You are welcome to Democracy Revolution.
Fuki
The document held several compressed files, each encrypted with the same key, the one Fuki had sent in the last message. Inside, they held the connection protocols that Tadashiissei used to transmit data between servers, as well as core object models for the environment. It wasn’t enough to hack directly into anyone’s head, but with this and enough time and effort, I could probably rewrite most of Irokai by hand.
Whoever Fuki and the Democracy Revolution were, they were skilled enough to crack Irokai’s database and dedicated enough to take on the company that owned it. Ever since I’d gotten the message, I’d wondered why they’d contacted me, given what they obviously already had going for them. Were they looking for a fall guy? Would any of this work on the real systems? I’d heard of pranks like this being pulled before, but I’d always assumed that they were people inside the system setting off jokescripts on each other; this was the first time I’d ever seen a suggestion that outside forces could be at work. Did I really want to be associated with this sort of thing?
Did I really believe in freedom for Irokai?
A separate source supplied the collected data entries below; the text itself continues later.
/-- Lines that were dirty in a slice give way to what HBM holds (R395). -/
def loseDirty (s : State) (p : Nat → Bool) : State :=
  let mem := (s.stale.filter (fun e => p e.1)).foldl (fun m e => memPutAll m (64 * e.1) e.2) s.mem
  { s with mem := mem, stale := s.stale.filter (fun e => !p e.1), lines := s.lines.filter (fun c => !p c.line) }

/-- Dirty lines that satisfy a test are written back (R395). -/
def writeBackAll (s : State) (p : Nat → Bool) : State :=
  ((s.lines.filter (fun c => c.dirty && p c.line)).map (fun c => c.line)).foldl writeBack s

/-- The spare takes the logical number of its target when ARM is 1, and its tag window, and the replaced slot is powered off (R15,
R103). -/
def mapSpare (s : State) (d : Nat) : State :=
  let on := s.fb (rSpareMap d) 0 && sparePresent s d
  let s := s.setB (rSpareMap d) 1 on
  if on then
    let t := s.f (rSpareMap d) 8 5
    let s := s.modDie d (fun x => { x with mapped := 8 * (t / 4) + t % 4 })
    ((s.setF (rPd d t) 0 3 3).setF (rTagCfg (spareSlot d)) 0 8 (32 * d + t)).raise .spareMapped d (packBits [(t, 0, 5), (32 * d + t, 5, 8)])
  else s

/-- MC.STATUS counts follow the hold entries and the retire table. -/
def recount (s : State) (d : Nat) : State := holdUsed (s.setF (mcBase d) 16 10 (retiredPages s d).length) d

/-- A die's part of a reset after which nothing of its work is left. -/
def dieBoot (s : State) (d : Nat) : State := recount (repairRows (mapSpare s d) d) d

/-! ## Die reset (R394, R397) -/

/-- Both ends of a Girth link lose their traffic; a port that faces the die reports PORT_DOWN (R397). -/
def dropLink (s : State) (e : Nat) (report : Bool) : State :=
  let f := farEnd e
  let was := gUp s f
  let s := setLinkUp (setLinkUp s e false) f false
  let s := (s.setGend e GEnd.reset).setGend f { GEnd.reset with moved := if gPort f = 2 then 0 else (s.gend f).moved }
  if report && was then gRaise s f .portDown 3 [gPort f] else s

/-- Whether a place lies in a scratchpad or cluster memory of a die. -/
def sramOf (d a : Nat) : Bool :=
  (2 ^ 56 + 64 * d * 2 ^ 24 ≤ a && a < 2 ^ 56 + 64 * (d + 1) * 2 ^ 24) || (2 ^ 57 + 8 * d * 2 ^ 24 ≤ a && a < 2 ^ 57 + 8 * (d + 1) * 2 ^ 24)

/-- A die reset takes effect (R394, R397): peers of its channels see them close, its memories but HBM are lost, and the spare is mapped
and held rows repaired. -/
def resetDie (s : State) (d : Nat) : State :=
  let slots : List Nat := allSlots.filter (fun sl => sl / 64 = d)
  let s := slots.foldl resetCore s
  let s := dropLink (dropLink (dropLink s (4 * d) true) (4 * d + 1) true) (4 * d + 2) false
  let s := loseDirty s (fun l => lineDie l = d)
  let s := (s.acqWait.filter (fun w => w.2.1 / 64 = d)).foldl (fun s w =>
    match opOf s w.2.1 w.2.2 with
    | none => leaveLine s w
    | some o => setMoved (acqWithdraw s w o) w.1) s
  let x := s.die d
  let s : State := { s with
    mem := s.mem.filter (fun c => !sramOf d c.1), poisonW := s.poisonW.filter (fun w => !sramOf d (8 * w))
    cores := s.cores.map (fun c => if c.1 / 64 = d then (c.1, { Core.reset with rqs := c.2.rqs.map (fun p => (p.1, p.2.closed)) }) else c)
    nmi := s.nmi.filter (fun h => !(h.1 / 8 = d && h.1 < 64) && h.1 ≠ 64 + d)
    lr := s.lr.filter (fun p => p.1 / 64 ≠ d)
    kvWait := s.kvWait.filter (fun w => w.2.1 / 64 ≠ d) }
  let s := s.setDie d { Die.reset with repaired := x.repaired, failed := x.failed }
  let s := resetRegs s false (fun o => dieBase d ≤ o && o < dieBase (d + 1))
  let s := (s.wr (rCapDie d) 0#64).setF (rCapDie d) 0 3 5
  let s := (fromLen (32 * d) 32).foldl (fun s n => setOffline (setReady s n false) n false) s
  let s := ((s.regs.filterMap (fun e => fltBlockAt e.1)).filter (fun b => dieBase d ≤ fltBase b.1 b.2 && fltBase b.1 b.2 < dieBase (d + 1))).foldl
    (fun s b => errRefresh s b.1 b.2) s
  isolateCheck (capNote (dieBoot s d)) (4 * d + 2)

/-- DIE_RESET: a requested die reset takes effect, once no allocator step is held in the die's slice (R190), and after the slice has written
back its dirty lines (R395). -/
def execDieReset (d : Nat) (s : State) : Res :=
  done s (if d < 8 && diePresent s d && s.fb rReset (16 + d) && dieState s d ≠ 5 && !lockHeldIn s d then
      resetDie (writeBackAll ((allSlots.filter (fun sl => sl / 64 = d)).foldl orphanSteps s) (fun l => lineDie l = d)) d
    else s)

/-- GLOBAL.RESET.DIE_d is written: the reset is requested. -/
def askDieReset (s : State) (d : Nat) : State := s.setB rReset (16 + d) true

/-! ## Package reset (R394, R395) -/

/-- A package reset takes effect: dirty lines that were not written back are lost, and what Table 16.1 keeps is kept. -/
def resetPackage (s : State) (cause blk : Nat) : State :=
  let s0 := resetRegs (loseDirty s (fun _ => true)) true (fun _ => true)
  let t : State := { State.reset with
    pending := s.pending, now := s.now, evNo := s.evNo, freeCtr := s.freeCtr, fuses := s.fuses, regs := s0.regs, outbox := s.outbox
    mem := s0.mem.filter (fun c => c.1 < hbmTop || hostA 0 ≤ c.1), poisonL := s.poisonL, errBits := s.errBits
    dies := s.dies.map (fun p => (p.1, { Die.reset with repaired := p.2.repaired }))
    boot := { Boot.reset with
      perst := s.boot.perst, images := s.boot.images, records := s.boot.records, beats := s.boot.beats, gone := s.boot.gone, tripped := s.boot.tripped
      holdover := s.boot.holdover, uv := s.boot.uv } }
  let t := ((t.setF rReset 24 4 cause).setF rReset 28 16 blk).setB 0x500 5 (s.boot.beats.length = 2)
  let t := (upto 8).foldl (fun t d => if diePresent t d then dieBoot t d else t) t
  let t := ((t.regs.filterMap (fun e => fltBlockAt e.1)).foldl (fun t b => errRefresh t b.1 b.2) t)
  if errOn t = errOn s then t else t.emit (.errN (errOn t))

/-- PACKAGE_RESET: a requested package reset takes effect; one that GLOBAL.RESET asked for after every slice has written back its dirty lines
(R395). -/
def execPackageReset (s : State) : Res :=
  done s (match s.boot.resetReq with
    | none => s
    | some (cause, blk) => resetPackage (if cause = 2 then writeBackAll s (fun _ => true) else s) cause blk)

/-- PERST_N_ASSERT: PERST_N has been low for 10 µs; a falling edge during a package reset asks for no other (R431). -/
def execPerstNAssert (s : State) : Res :=
  done s (if s.boot.perst || !s.boot.powered then s else requestReset { s with boot := { s.boot with perst := true } } 1 0)

/-- The PCIe link trains: at 2.5 GT/s until PCIE_FULL_OK is 1, else at the generation reached; x16 or x8 (R330, R403). -/
def pcieTrain (s : State) (gen width : Nat) : State :=
  let g := if s.fb 0x600 7 then min 6 (max 1 gen) else 1
  let s : State := { s with boot := { s.boot with width := if width < 16 then 8 else 16 } }
  capNote (s.setF 0x600 4 3 g)

/-- PERST_N_RELEASE: PCIe training starts at the rising edge. -/
def execPerstNRelease (gen width : Nat) (s : State) : Res :=
  done s (if s.boot.perst then pcieTrain { s with boot := { s.boot with perst := false } } gen width else s)

/-- PCIE_LINK_RETRAIN: a retraining that the Downstream Port starts. -/
def execPcieLinkRetrain (gen width : Nat) (s : State) : Res := done s (if s.boot.perst then s else pcieTrain s gen width)

/-- POWER_LOSS: the input has stayed below 33.0 V for 10 µs; all state is lost but fuses, flash with its retire tables, the rows that hPPR has
replaced for good, and what is outside the package (R323, R428). -/
def execPowerLoss (s : State) : Res :=
  let t : State := { State.reset with
    pending := s.pending, evNo := s.evNo, freeCtr := s.freeCtr, outbox := s.outbox
    dies := s.dies.map (fun p => (p.1, { Die.reset with repaired := p.2.repaired }))
    regs := s.regs.filter (fun e => 0x1000000 ≤ e.1 && 0x44000 ≤ (e.1 - 0x1000000) % 0x800000 && (e.1 - 0x1000000) % 0x800000 < 0x45000)
    mem := s.mem.filter (fun c => hostA 0 ≤ c.1)
    boot := { Boot.reset with images := s.boot.images, records := s.boot.records, powered := false } }
  done s (if errOn s then t.emit (.errN false) else t)

/-- POWER_ON: the input rises through 36 V, and bring-up starts in the order of Table 16.4. -/
def execPowerOn (s : State) : Res := done s (if s.boot.powered then s else { s with boot := { s.boot with powered := true } })

/-! ## Firmware images (R398, R399, Table 16.2) -/

def image (s : State) (i : Nat) : Image := nth ⟨false, false, 0⟩ s.boot.images i
def imageOk (s : State) (i : Nat) : Bool := (image s i).hashOk && (image s i).sigOk
/-- Why an image is not valid: 0 hash, 1 signature. -/
def imageWhy (s : State) (i : Nat) : Nat := if (image s i).hashOk then 1 else 0

/-- The ROM checks an image: its VALID bit and its version. -/
def checkImage (s : State) (i : Nat) : State := (s.setB rBoot (5 + i) (imageOk s i)).setF rBoot (16 + 16 * i) 16 (image s i).version

def addBad (s : State) (i why : Nat) : State := { s with boot := { s.boot with bad := s.boot.bad ++ [(i, why)] } }

/-- No heartbeat has followed: the Lantern resets the MC (R398). -/
def resetMc (s : State) : State := restartHart (s.setF (fltBase 12 0) 32 32 0) 72

/-- Neither image runs: BOOT_FAIL, and the Lantern holds the package safe. -/
def bootFail (s : State) : State :=
  let why (i : Nat) : Nat := look 0 s.boot.bad i
  holdSafe (s.raise .bootFail 0 (packBits [(why 0, 1, 2), (why 1, 3, 2)]))

/-- The chosen image does not run, for a reason of Table 16.3: the other one starts, unless it does not run either. -/
def fallBack (s : State) (i why : Nat) : State :=
  let o := 1 - i
  let s := (addBad s i why).raise .imageBad 0 (packBits [(i, 0, 1), (why, 1, 2)])
  if s.boot.bad.any (fun b => b.1 = o) then bootFail s
  else
    let s := checkImage s o
    if imageOk s o then ((s.setF rBoot 0 1 o).setB rBoot 4 true).raise .imageFallback 0 o
    else bootFail (addBad s o (imageWhy s o))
While I was lost in my thoughts, the computer snapped up the screensaver. Within a few moments of the monitor going dark, the wolfmorph was once more gyrating hypnotically to unheard music, lightsticks flashing. I watched him move for several seconds, then spoke into the headset. “Computer, unlock.” The image froze once more, covered by the dialog box, and I entered my password again.
“E-mail, reply.” My fingers jumped across the keyboard, hooking up source code, data dumps, configuration scripts, build instructions and a quick intro file to the response. “Encrypt.” A quick cut-and-paste dumped the previous key into the input box, and a progress bar flashed up on the screen for a few seconds while the computer locked the files. “Send.” The screen flashed once, and then the message disappeared.
With a groan, I peeled the headset off of my ears and dropped it onto the keyboard with a clatter, then stumbled to the futon mattress with a heavy sigh, not bothering to finish undressing. With a bit of thrashing, I arranged pillow and blankets to cover my head from the encroaching sun, then pressed the palms of my hands into my eyes, rubbing away the headache I knew was settling in my brain.
Sorry, John, but I’m not letting you jump into this naked and alone. You may be blinded by love… but maybe so am I. “Bedroom, light off,” I said, then rolled over, waiting for sleep to drag me into the darkness.